Borscht with Andouille
Recipe: Carolyn T's original
Servings: 8
2 tablespoons olive oil
1 large yellow onion -- peeled, chopped
2 cloves garlic -- minced
2 large carrots -- chopped
3 stalks celery -- chopped
2 whole bay leaves
1/2 teaspoon thyme
1 quart chicken broth
2 pounds beets
1 whole potato -- peeled, cubed
28 ounces whole tomatoes -- crushed by hand, including juice
1/4 cup tomato paste
1 head red cabbage -- sliced thin
2/3 cup red wine vinegar
3 tablespoons brown sugar
3 tablespoons sugar -- or Splenda [may need a touch more]
1 tablespoon Hungarian paprika
3 cups water
12 ounces Andouille sausage -- skinned, chopped into cubes
1 cup sour cream
1. Preheat oven to 350. Cut off beet tops only, then place on foil lined baking sheet. Bake for 60 minutes, or until beets are just tender. Remove from oven and allow to sit for 15 minutes until they can be handled. Cut off tops and ends, then slip skins off beets and chop into cubes.
2. Meanwhile, heat a large soup pot over medium flame and add olive oil. Add onions and saute for 3-5 minutes until just beginning to brown around the edges, then add garlic, carrots, celery, bay leaves and thyme. Stir and cook for 1-2 minutes, then add the chicken broth. Add tomato paste, tomatoes, red wine vinegar and sugars and water. Bring to a simmer, then add cabbage and the paprika. Simmer for 2 hours at a minimum.
3. Taste for seasoning (add salt or pepper or both, as needed). Add more sugar if the mixture is too acidic. Add the Andouille sausage at the very end, just long enough to heat through.
4. Ideally, make this a day ahead and allow flavors to meld overnight.

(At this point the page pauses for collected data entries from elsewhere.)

-- R306: a record becomes a launch
theorem test_launchCommand : ok (exec (.launchCommand 3) (offer false live grid1)) (fun t => (t.queue 3).head == 1 && (t.queue 3).taken == 1
      && t.launches.map (fun l => (l.2.rcd.entry, l.2.rcd.arg, l.2.rcd.ltag)) == [(0x4000, 0x1234, 0x77)]) = true := by decide +kernel
theorem test_launchCommand_unknown : ok (exec (.launchCommand 3) (offer false live [(0, 1, 0x84), (12, 2, 0x77)]))
    (fun t => outcome t == [0x20, 0, 0x77, 0] && t.launches == []) = true := by decide +kernel
theorem test_cancel_none : ok (exec (.cancel 3) (offer false live [(0, 1, 0x80)])) (fun t => outcome t == [0, 0, 0, 0] && (t.queue 3).head == 1) = true := by decide +kernel
theorem test_cancel_one : ok (exec (.cancel 3) (offer false launched [(0, 1, 0x80), (18, 2, 0x77)])) (fun t => t.launches.map (fun l => (l.2.cancelled, l.2.todo)) == [(true, [])]) = true := by
  decide +kernel
theorem test_resolve_none : ok (exec (.resolve 3) (offer false live [(0, 1, 0x81), (16, 8, 5)])) (fun t => outcome t == [0x21, 0, 0, 0]) = true := by decide +kernel
/-- A message that waits for its page. -/
def parkedPlace : Parked := { n := some 5, item := .place (pkt (.place 4 0x20000 [1, 2, 3, 4, 5, 6, 7, 8] [] 1 6 none)), bytes := rep 32 0, pri := none }
theorem test_resolve_fail : ok (exec (.resolve 3) (offer false (live.updCtx 1 fun c => { c with parked := [parkedPlace] }) [(0, 1, 0x81), (16, 8, 5), (24, 1, 1)]))
    (fun t => outcome t == [0, 0, 0, 0] && (t.ctx 1).parked == []) = true := by decide +kernel
theorem test_rpcReply : ok (exec (.rpcReply 3) (offer false live [(0, 1, 0x82), (16, 4, 1), (20, 2, 9), (22, 2, 5), (24, 8, 0x20000), (32, 1, 8), (40, 8, 0xAB)]))
    (fun t => t.net.map (fun p => (p.rank, p.gen, p.src)) == [(1, 5, 16384)] && t.net.map (·.kind) == [.place 9 0x20000 [0xAB, 0, 0, 0, 0, 0, 0, 0] [] 1 0 (some { q := 3, slot := 0, taken := 0, ltag := 0 })]) = true := by
  decide +kernel
/-- A core with a translation of context 1. -/
def withTlb (s : State) : State := s.updCore 0 fun c => { c with tlb := [{ ctx := 1, pte := codePage }, { ctx := 2, pte := codePage }] }
theorem test_inval : ok (exec (.inval 3) (offer true (withTlb live) [(0, 1, 0x83), (16, 8, 0x10000000), (24, 1, 16)]))
    (fun t => outcome t == [0, 0, 0, 0] && ((t.core 0).tlb.map (·.ctx)) == [2]) = true := by decide +kernel
theorem test_inval_unprivileged : ok (exec (.inval 3) (offer false (withTlb live) [(0, 1, 0x83), (16, 8, 0x10000000), (24, 1, 16)]))
    (fun t => outcome t == [0x23, 0, 0, 0] && (t.core 0).tlb.length == 2) = true := by decide +kernel
-- R311: the entry's phase bit, and the phase that turns when the ring wraps
theorem test_completionQueueFlush : ok (exec (.completionQueueFlush 3) (live.updQueue 3 fun q => { q with armed := true, held := [{ slot := 2, status := 3, ltag := 0x77, code := 0, taken := 18, at_ := 0 }], lgc := 4, cqbase := 0x1000, cqtail := 15, cqhead := 15, vec := 6 }))
    (fun t => (t.queue 3).held == [] && (t.queue 3).cqtail == 16 && (t.queue 3).phase == false && t.msix == [6]
      && (t.mem.readN (2 ^ 64 + 0x10F0) 16).map (·.toNat) == [3, 0x80, 2, 3, 0x77, 0, 0, 0, 18, 0, 0, 0, 0, 0, 0, 0]) = true := by decide +kernel
-- R286: a record that breaks a limit; a legal one is placed and leaves its queue
theorem test_launchValidation_bad : ok (exec (.launchValidation 0) { launched with launches := launched.launches.map fun l => (l.1, { l.2 with rcd := { l.2.rcd with vq := 5 } }) })
    (fun t => outcome t == [1, 1, 0x77, 0] && t.launches == []) = true := by decide +kernel
theorem test_launchValidation_priv : ok (exec (.launchValidation 0) { launched with launches := launched.launches.map fun l => (l.1, { l.2 with rcd := { l.2.rcd with super := true } }) })
    (fun t => outcome t == [1, 6, 0x77, 0]) = true := by decide +kernel
theorem test_launchValidation : validated.launches.map (fun l => (l.2.phase, l.2.todo)) = [(.dispatching, [{ taskid := 0, rank := 0, stage := 0, thread := 0 }])] ∧
    (validated.die 0).feAt = some 0 := by decide +kernel
theorem test_dispatch : ok (exec (.dispatch 0) dispatching) (fun t => t.net.map (fun p => (p.rank, p.ctx, p.gen)) == [(0, 1, 5)]
      && t.net.all (fun p => match p.kind with | .context 0 th => th.pc == 0x4000 && (th.xreg 0).v == 0x1234 && th.status == 1 && (th.xreg 8).v == 0 | _ => false)
      && t.launches.map (·.2.dispatched) == [1]) = true := by decide +kernel
theorem test_launchCompletion : ok (exec (.launchCompletion 0) { dispatching with launches := dispatching.launches.map fun l => (l.1, { l.2 with todo := [], exited := 1, dispatched := 1 }) })
    (fun t => outcome t == [0, 0, 0x77, 0] && t.launches == [] && (t.mem.readN (0x04000000 + 32 * 16 * 3 + 8) 16).map (·.toNat) == [1, 0, 0, 0, 0, 0, 0, 0, 1, 0, 0, 0, 0, 0, 0, 0]) = true := by
  decide +kernel
theorem test_channelBinding : ok (exec (.channelBinding 0) { dispatching with launches := dispatching.launches.map fun l => (l.1, { l.2 with binds := [(7, 7, 0x8000_0018_0000_0000)] }) })
    (fun t => ((t.core 0).berth 7).kind == 2 && ((t.core 0).berth 7).count == 8 && t.launches.map (·.2.binds) == [[]]) = true := by decide +kernel
theorem test_watchdogExpiry : ok (exec (.watchdogExpiry 0) { dispatching with time := 1000000000000, launches := dispatching.launches.map fun l => (l.1, { l.2 with rcd := { l.2.rcd with wdog := 3 }, todo := [], live := l.2.todo, wdogFrom := some 0 }) })
    (fun t => outcome t == [0x10, 0, 0x77, 0] && t.launches.map (·.2.silent) == [true]) = true := by decide +kernel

Heat to a simmer, scoop into large bowls and add a dollop of sour cream to each bowl.
NOTES : If you add the Andouille at the beginning, it will lose all its flavor to the soup. Therefore, add it at the very end, just before serving.
Per Serving: 377 Calories; 22g Fat (51.3% calories from fat); 14g Protein; 33g Carbohydrate; 5g Dietary Fiber; 36mg Cholesterol; 579mg Sodium. Exchanges: 0 Grain(Starch); 0 Lean Meat; 3 1/2 Vegetable; 0 Non-Fat Milk; 2 Fat; 1/2 Other Carbohydrates.
Printer-friendly recipe, click title at top.

3 comments:

Toffeeapple said...

How I remember the first (and only) time I ate Andouille in France. Bleah! But Boudin Noir (Black Pudding in England or Blood pudding) I adore. Isn't it strange what makes us like or dislike food flavours?

Carolyn T said...

Do you suppose Andouille in France is different than our Cajun/Creole Andouille? Ours is a dry sausage, spicy, with some heat to it. And all I have to do is LOOK at Black Pudding and gasp No. Actually, I've never tried it (my loss, I'm sure).

Toffeeapple said...

Oh my! I have just seen what is in your Cajun sausages and it is so different from the French. Over there it is basically innards, pigs innards, in a casing. Not smoked usually but spiced. Maybe now you understand my initial reaction? LOL!